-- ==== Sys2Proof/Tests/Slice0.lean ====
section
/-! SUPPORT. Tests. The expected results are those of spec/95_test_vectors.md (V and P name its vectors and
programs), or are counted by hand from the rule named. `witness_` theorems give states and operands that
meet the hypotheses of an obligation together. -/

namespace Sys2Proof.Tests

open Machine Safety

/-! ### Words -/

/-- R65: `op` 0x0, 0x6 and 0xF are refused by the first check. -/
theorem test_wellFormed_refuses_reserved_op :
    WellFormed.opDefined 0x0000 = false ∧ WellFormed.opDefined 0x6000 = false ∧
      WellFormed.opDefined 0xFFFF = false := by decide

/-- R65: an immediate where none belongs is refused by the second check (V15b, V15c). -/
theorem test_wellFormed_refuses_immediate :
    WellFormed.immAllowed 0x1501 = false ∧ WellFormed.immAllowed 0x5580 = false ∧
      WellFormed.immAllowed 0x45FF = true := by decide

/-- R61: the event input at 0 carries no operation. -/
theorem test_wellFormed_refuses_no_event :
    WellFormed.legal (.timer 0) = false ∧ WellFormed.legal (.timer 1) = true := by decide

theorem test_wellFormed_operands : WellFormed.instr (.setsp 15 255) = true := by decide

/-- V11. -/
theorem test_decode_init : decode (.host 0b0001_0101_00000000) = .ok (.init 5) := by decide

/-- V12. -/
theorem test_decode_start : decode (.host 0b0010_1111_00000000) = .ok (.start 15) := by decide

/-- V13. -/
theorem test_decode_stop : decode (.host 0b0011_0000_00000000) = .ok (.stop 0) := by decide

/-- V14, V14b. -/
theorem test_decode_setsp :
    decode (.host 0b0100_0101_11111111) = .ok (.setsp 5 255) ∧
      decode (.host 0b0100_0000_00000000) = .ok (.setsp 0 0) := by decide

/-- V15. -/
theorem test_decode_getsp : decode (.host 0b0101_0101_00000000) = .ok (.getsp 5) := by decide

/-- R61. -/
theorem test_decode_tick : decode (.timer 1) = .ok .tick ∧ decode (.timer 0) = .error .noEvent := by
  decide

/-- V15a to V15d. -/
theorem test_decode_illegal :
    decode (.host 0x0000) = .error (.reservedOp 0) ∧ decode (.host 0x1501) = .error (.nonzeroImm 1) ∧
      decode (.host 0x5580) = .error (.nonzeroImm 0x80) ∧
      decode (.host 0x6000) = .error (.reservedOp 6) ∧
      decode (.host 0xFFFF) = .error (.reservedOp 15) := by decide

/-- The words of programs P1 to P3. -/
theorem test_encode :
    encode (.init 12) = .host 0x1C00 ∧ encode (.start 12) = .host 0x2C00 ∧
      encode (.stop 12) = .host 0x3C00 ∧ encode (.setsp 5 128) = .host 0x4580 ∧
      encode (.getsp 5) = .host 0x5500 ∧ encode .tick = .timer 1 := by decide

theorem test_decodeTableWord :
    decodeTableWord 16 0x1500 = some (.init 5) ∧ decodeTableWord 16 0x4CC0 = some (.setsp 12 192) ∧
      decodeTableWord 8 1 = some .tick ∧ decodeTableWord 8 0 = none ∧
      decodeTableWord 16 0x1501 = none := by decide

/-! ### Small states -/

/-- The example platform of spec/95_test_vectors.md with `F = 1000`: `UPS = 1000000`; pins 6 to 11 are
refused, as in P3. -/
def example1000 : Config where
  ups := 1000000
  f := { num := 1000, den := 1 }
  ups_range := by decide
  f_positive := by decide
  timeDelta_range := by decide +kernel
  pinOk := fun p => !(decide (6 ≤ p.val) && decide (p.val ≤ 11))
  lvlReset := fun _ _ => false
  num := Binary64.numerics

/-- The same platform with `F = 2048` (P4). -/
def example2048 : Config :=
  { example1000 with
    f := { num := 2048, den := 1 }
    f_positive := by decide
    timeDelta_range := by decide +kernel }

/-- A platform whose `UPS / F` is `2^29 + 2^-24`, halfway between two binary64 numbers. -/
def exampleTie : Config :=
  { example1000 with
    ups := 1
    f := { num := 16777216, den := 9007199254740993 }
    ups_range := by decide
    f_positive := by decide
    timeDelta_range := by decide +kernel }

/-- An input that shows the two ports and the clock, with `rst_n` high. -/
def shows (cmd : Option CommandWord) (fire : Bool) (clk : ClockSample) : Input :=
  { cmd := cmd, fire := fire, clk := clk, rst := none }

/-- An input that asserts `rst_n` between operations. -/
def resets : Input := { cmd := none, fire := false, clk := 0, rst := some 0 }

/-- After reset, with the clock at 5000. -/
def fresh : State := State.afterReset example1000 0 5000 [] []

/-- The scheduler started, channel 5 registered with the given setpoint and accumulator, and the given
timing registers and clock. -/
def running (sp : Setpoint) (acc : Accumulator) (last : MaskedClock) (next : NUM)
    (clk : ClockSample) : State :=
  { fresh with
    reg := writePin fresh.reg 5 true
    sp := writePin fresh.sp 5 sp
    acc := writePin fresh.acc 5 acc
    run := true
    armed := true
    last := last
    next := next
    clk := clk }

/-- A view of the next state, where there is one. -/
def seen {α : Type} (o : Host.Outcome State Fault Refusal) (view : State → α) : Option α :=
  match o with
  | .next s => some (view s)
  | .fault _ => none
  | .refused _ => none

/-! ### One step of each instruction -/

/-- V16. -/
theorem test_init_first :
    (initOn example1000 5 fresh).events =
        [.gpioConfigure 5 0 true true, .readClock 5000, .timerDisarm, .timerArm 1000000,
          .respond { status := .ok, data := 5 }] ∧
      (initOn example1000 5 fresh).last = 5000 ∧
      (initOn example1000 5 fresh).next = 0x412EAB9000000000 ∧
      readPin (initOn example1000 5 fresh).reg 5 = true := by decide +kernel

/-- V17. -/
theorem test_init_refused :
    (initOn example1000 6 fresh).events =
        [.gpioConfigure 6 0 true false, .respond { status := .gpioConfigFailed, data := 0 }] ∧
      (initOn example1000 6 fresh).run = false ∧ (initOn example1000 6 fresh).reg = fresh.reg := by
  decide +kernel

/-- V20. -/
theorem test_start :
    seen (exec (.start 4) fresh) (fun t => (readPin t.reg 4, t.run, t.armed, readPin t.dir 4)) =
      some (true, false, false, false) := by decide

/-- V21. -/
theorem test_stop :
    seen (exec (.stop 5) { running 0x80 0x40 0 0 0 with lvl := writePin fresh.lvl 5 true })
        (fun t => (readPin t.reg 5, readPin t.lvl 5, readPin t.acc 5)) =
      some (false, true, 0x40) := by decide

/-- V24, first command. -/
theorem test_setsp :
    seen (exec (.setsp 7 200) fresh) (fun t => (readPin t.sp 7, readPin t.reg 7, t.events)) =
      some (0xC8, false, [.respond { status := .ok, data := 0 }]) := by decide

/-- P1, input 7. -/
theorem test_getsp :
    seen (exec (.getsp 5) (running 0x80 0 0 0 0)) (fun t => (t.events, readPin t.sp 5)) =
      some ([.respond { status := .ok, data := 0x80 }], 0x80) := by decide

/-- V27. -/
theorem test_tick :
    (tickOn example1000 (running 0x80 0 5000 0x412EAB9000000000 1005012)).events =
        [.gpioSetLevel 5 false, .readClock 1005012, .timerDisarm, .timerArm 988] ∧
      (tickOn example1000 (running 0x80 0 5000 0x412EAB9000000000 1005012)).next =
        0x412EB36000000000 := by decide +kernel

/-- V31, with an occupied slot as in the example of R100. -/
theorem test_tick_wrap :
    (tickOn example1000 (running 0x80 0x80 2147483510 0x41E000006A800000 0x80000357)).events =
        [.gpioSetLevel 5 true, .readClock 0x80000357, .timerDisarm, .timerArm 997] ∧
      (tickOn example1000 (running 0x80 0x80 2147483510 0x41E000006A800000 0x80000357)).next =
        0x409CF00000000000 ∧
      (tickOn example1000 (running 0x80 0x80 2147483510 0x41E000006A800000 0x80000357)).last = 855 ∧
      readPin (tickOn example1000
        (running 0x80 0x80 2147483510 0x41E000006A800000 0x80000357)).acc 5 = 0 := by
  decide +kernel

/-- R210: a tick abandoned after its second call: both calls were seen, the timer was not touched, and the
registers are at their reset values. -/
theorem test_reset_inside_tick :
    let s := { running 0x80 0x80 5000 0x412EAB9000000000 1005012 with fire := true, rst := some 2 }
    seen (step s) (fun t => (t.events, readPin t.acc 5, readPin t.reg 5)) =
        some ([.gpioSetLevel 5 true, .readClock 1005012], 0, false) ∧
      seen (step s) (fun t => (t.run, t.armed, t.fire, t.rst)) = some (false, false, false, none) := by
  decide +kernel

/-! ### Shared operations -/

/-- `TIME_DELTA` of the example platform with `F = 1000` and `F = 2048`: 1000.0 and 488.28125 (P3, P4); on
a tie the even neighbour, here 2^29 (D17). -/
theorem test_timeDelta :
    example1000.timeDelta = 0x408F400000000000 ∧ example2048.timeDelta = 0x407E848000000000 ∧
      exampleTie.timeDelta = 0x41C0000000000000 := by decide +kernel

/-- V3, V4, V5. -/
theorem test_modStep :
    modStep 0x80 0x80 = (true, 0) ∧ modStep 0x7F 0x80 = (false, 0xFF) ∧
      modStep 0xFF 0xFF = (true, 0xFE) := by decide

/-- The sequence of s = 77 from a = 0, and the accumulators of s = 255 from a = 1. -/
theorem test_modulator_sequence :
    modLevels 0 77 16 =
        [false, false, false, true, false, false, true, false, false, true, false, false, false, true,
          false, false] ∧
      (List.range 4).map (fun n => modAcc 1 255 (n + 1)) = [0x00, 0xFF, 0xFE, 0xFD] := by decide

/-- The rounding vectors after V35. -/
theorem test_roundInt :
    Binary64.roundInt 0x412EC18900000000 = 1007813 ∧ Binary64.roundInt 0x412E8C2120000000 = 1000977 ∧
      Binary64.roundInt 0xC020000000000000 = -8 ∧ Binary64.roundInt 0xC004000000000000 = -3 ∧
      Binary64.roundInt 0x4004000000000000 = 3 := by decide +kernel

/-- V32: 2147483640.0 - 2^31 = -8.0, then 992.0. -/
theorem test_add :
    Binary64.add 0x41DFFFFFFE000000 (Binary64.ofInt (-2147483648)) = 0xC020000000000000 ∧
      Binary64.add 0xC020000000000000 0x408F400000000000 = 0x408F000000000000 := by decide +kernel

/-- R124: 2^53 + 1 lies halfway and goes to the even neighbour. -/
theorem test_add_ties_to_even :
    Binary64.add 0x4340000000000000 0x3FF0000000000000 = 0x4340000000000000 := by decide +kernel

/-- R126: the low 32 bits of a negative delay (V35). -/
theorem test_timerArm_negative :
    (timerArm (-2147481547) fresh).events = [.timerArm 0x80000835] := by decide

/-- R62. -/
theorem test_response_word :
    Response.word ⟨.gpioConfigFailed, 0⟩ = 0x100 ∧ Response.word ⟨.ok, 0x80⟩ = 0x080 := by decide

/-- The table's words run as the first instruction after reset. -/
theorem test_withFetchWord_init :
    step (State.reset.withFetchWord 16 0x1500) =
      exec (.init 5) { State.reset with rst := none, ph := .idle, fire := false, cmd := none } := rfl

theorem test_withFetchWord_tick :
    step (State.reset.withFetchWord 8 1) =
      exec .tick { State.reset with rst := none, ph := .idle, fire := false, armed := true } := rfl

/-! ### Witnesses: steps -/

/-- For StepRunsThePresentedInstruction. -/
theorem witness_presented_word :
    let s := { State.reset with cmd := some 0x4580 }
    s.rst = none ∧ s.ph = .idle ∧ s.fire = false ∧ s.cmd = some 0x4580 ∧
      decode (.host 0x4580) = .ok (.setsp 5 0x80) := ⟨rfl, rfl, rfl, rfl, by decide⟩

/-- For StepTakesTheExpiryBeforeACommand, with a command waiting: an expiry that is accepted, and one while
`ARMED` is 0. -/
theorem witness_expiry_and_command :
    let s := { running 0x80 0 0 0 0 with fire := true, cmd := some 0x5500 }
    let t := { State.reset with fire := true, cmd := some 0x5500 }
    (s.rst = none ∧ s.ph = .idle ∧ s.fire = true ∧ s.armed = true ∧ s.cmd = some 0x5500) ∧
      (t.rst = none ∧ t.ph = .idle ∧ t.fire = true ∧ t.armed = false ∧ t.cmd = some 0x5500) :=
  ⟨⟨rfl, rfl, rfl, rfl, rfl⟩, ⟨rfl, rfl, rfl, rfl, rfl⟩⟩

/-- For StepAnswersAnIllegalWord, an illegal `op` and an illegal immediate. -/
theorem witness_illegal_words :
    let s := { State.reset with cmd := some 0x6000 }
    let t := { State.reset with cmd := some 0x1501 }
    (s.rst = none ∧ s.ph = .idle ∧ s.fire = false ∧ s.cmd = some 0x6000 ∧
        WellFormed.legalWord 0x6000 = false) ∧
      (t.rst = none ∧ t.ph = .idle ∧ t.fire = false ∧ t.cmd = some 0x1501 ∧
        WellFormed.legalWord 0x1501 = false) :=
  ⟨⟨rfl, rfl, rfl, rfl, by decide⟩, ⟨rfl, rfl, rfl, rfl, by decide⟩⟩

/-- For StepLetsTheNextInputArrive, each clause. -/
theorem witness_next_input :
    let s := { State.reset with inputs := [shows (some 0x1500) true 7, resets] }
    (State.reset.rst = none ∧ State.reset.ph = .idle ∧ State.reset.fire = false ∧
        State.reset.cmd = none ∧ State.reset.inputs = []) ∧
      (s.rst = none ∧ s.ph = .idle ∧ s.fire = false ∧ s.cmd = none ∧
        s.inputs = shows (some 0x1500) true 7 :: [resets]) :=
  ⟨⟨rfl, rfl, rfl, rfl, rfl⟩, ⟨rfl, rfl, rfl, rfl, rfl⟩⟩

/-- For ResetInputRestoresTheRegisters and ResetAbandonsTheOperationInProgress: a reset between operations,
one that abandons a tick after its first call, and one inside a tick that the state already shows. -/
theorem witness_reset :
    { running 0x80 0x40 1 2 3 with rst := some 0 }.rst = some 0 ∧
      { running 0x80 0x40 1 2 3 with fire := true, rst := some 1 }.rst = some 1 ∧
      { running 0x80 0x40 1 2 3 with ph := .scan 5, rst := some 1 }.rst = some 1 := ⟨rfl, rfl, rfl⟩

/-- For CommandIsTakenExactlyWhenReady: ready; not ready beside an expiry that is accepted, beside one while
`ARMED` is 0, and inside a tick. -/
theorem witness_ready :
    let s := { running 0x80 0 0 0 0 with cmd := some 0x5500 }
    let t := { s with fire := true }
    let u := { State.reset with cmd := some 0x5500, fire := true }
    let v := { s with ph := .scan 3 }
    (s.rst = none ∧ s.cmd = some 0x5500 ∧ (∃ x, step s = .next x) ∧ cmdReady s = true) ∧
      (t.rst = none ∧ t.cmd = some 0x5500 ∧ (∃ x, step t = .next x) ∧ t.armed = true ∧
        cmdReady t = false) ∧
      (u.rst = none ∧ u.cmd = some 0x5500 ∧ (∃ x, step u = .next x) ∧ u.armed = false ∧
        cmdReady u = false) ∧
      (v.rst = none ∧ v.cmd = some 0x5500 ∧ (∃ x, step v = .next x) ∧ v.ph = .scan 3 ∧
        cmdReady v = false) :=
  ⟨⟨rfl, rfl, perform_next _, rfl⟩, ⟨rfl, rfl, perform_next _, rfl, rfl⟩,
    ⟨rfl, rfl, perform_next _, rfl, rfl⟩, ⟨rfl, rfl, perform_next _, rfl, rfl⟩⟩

Work order: Only the lines from the one bearing "beside one while" to the end of the material belong in the answer; set them down verbatim.

Reply:
/-- For CommandIsTakenExactlyWhenReady: ready; not ready beside an expiry that is accepted, beside one while
`ARMED` is 0, and inside a tick. -/
theorem witness_ready :
    let s := { running 0x80 0 0 0 0 with cmd := some 0x5500 }
    let t := { s with fire := true }
    let u := { State.reset with cmd := some 0x5500, fire := true }
    let v := { s with ph := .scan 3 }
    (s.rst = none ∧ s.cmd = some 0x5500 ∧ (∃ x, step s = .next x) ∧ cmdReady s = true) ∧
      (t.rst = none ∧ t.cmd = some 0x5500 ∧ (∃ x, step t = .next x) ∧ t.armed = true ∧
        cmdReady t = false) ∧
      (u.rst = none ∧ u.cmd = some 0x5500 ∧ (∃ x, step u = .next x) ∧ u.armed = false ∧
        cmdReady u = false) ∧
      (v.rst = none ∧ v.cmd = some 0x5500 ∧ (∃ x, step v = .next x) ∧ v.ph = .scan 3 ∧
        cmdReady v = false) :=
  ⟨⟨rfl, rfl, perform_next _, rfl⟩, ⟨rfl, rfl, perform_next _, rfl, rfl⟩,
    ⟨rfl, rfl, perform_next _, rfl, rfl⟩, ⟨rfl, rfl, perform_next _, rfl, rfl⟩⟩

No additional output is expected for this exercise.